2016-06-30
SIDBHARI, India, Apr. 27 (AP)--A teenage Tibetan monk who fled Chinese-controlled Tibet last year denied on Friday that his escape was influenced by anyone, apparently responding to allegations that he was a Chinese protege.

"The decision to leave my homeland, monastery, monks, parents, family, and the Tibetan people was entirely my own. No one told me to go and no one asked me to come," Ugyen Thinley Dorje, the 17th Karmapa, said in a statement issued ahead of his first news conference.

The Karmapa is one of the highest-ranking monks in Tibetan Buddhism, and the only senior lama to be recognized by both Beijing and the exiled Tibetan religious leader, the Dalai Lama.

His critics and senior Indian security officials claim he is an agent of the Chinese government, speculation that the Dalai Lama has criticized.

The Karmapa arrived in Dharmsala, the northern Indian home of the Tibetan government-in-exile, in January 2000 after an 875-mile (1,408-kilometer) journey through the snowbound Himalayas.

Indian officials say his escape was aided by Chinese authorities, who helped him clear the rugged and heavily guarded frontier to India through Nepal in only eight days.

The Karmapa heads the Karma Kagyu sect and is considered by his followers to be the reincarnation of his predecessor.

The teenage monk spent 13 months restricted to monasteries near Dharmsala until Indian officials granted him refugee status last month.

The Karmapa also said on Friday that he was eager to visit Rumtek, in the northeastern state of Sikkim, where the traditional seat of the Karmapa is located in a remote Buddhist monastery.

"Going to the Rumtek monastery would be like returning home to continue the activity of my predecessor. This is why I consider it so important," the Karmapa said.

India has refused him permission to travel to Rumtek, and a senior Indian security official said in New Delhi on Friday that permission was unlikely. The official spoke on condition of anonymity.

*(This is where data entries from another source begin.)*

-- ==== Sys2Proof/Machine/Distance.lean ====
section
/-! DEFINITION. The distance symbols and DEXTRA (R138 to R142). The back-reference or dictionary word that the distance
names is `finishCommand` (Machine/Finish.lean), the step at the control point `copy`. -/

namespace Sys2Proof.Machine

/-- What every explicit distance symbol `d` does before its distance is computed (R133, R137, R138): count it, set
`dist_ctx`, read it, set `dcode`. -/
def takeDistance (n d : Nat) (s : State) (k : State → Answer) : Answer :=
  match s.ctl with
  | .dist =>
    let s1 := countDown .distance s
    dropThen n (setCmd { s1.cmd with distCtx := distCtxOf s1.cmd.copyLen } s1) fun s =>
      k (setCmd { s.cmd with dcode := d } s)
  | _ => .refused .offGrammar

/-- `distance <- d` (R40, R138). -/
def writeDistance (d : Nat) (s : State) : State := setCmd { s.cmd with distance := d } s

/-- `distance <- d`; the command's copy comes next. -/
def setDistance (d : Nat) (s : State) : State := goto .copy (writeDistance d s)

/-- The short code `d` (R73, R140): `distance` is written before its check, and a result of 0 or below raises
`syntax_error` with the write in place (R161). -/
def takeShort (n d : Nat) (s : State) : Answer :=
  takeDistance n d s fun s =>
    let v := shortDistance s.hist d
    .next (if v ≤ 0 then raise .syntaxError (writeDistance (storedDistance v) s) else setDistance (storedDistance v) s)

/-- DIST_SHORT_0 (R73, R140). -/
def execDistShort0 (n : Nat) (s : State) : Answer := takeShort n 0 s
/-- DIST_SHORT_1 (R73, R140). -/
def execDistShort1 (n : Nat) (s : State) : Answer := takeShort n 1 s
/-- DIST_SHORT_2 (R73, R140). -/
def execDistShort2 (n : Nat) (s : State) : Answer := takeShort n 2 s
/-- DIST_SHORT_3 (R73, R140). -/
def execDistShort3 (n : Nat) (s : State) : Answer := takeShort n 3 s
/-- DIST_SHORT_4 (R73, R140). -/
def execDistShort4 (n : Nat) (s : State) : Answer := takeShort n 4 s
/-- DIST_SHORT_5 (R73, R140). -/
def execDistShort5 (n : Nat) (s : State) : Answer := takeShort n 5 s
/-- DIST_SHORT_6 (R73, R140). -/
def execDistShort6 (n : Nat) (s : State) : Answer := takeShort n 6 s
/-- DIST_SHORT_7 (R73, R140). -/
def execDistShort7 (n : Nat) (s : State) : Answer := takeShort n 7 s
/-- DIST_SHORT_8 (R73, R140). -/
def execDistShort8 (n : Nat) (s : State) : Answer := takeShort n 8 s
/-- DIST_SHORT_9 (R73, R140). -/
def execDistShort9 (n : Nat) (s : State) : Answer := takeShort n 9 s
/-- DIST_SHORT_10 (R73, R140). -/
def execDistShort10 (n : Nat) (s : State) : Answer := takeShort n 10 s
/-- DIST_SHORT_11 (R73, R140). -/
def execDistShort11 (n : Nat) (s : State) : Answer := takeShort n 11 s
/-- DIST_SHORT_12 (R73, R140). -/
def execDistShort12 (n : Nat) (s : State) : Answer := takeShort n 12 s
/-- DIST_SHORT_13 (R73, R140). -/
def execDistShort13 (n : Nat) (s : State) : Answer := takeShort n 13 s
/-- DIST_SHORT_14 (R73, R140). -/
def execDistShort14 (n : Nat) (s : State) : Answer := takeShort n 14 s
/-- DIST_SHORT_15 (R73, R140). -/
def execDistShort15 (n : Nat) (s : State) : Answer := takeShort n 15 s

/-- DIST_DIRECT (R141): `distance <- dcode - 15`. -/
def execDistDirect (n d : Nat) (s : State) : Answer := takeDistance n d s fun s => .next (setDistance (d - 15) s)

/-- DIST_RANGED (R142): its extra bits follow. -/
def execDistRanged (n d : Nat) (s : State) : Answer := takeDistance n d s fun s => .next (goto .dextra s)

/-- DEXTRA (R142): the ranged distance. -/
def execDextra (x : Nat) (s : State) : Answer :=
  match s.ctl with
  | .dextra =>
    dropThen (rangedBits s.mb.npostfix s.mb.ndirect s.cmd.dcode) s fun s =>
      .next (setDistance (rangedDistance s.mb.npostfix s.mb.ndirect s.cmd.dcode x) s)
  | _ => .refused .offGrammar

end Sys2Proof.Machine
end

The 16th Karmapa brought his crown with him when he fled Chinese-ruled Tibet in 1959 and deposited it in his monastery at Rumtek, in what was then the Buddhist kingdom of Sikkim. The previous Karmapa died in 1981.

The Karmapa said he urged Indian authorities to let him travel abroad.

"I am also confident that just as my predecessor did, I will be able to travel abroad to meet my numerous disciples," he said. "I have submitted an application to the proper authorities."

He also said that he was not going to engage in any political activity.

"I am preparing for my life's work: to teach and study Buddhism and to encourage compassion and wisdom within the hearts of all beings," he said.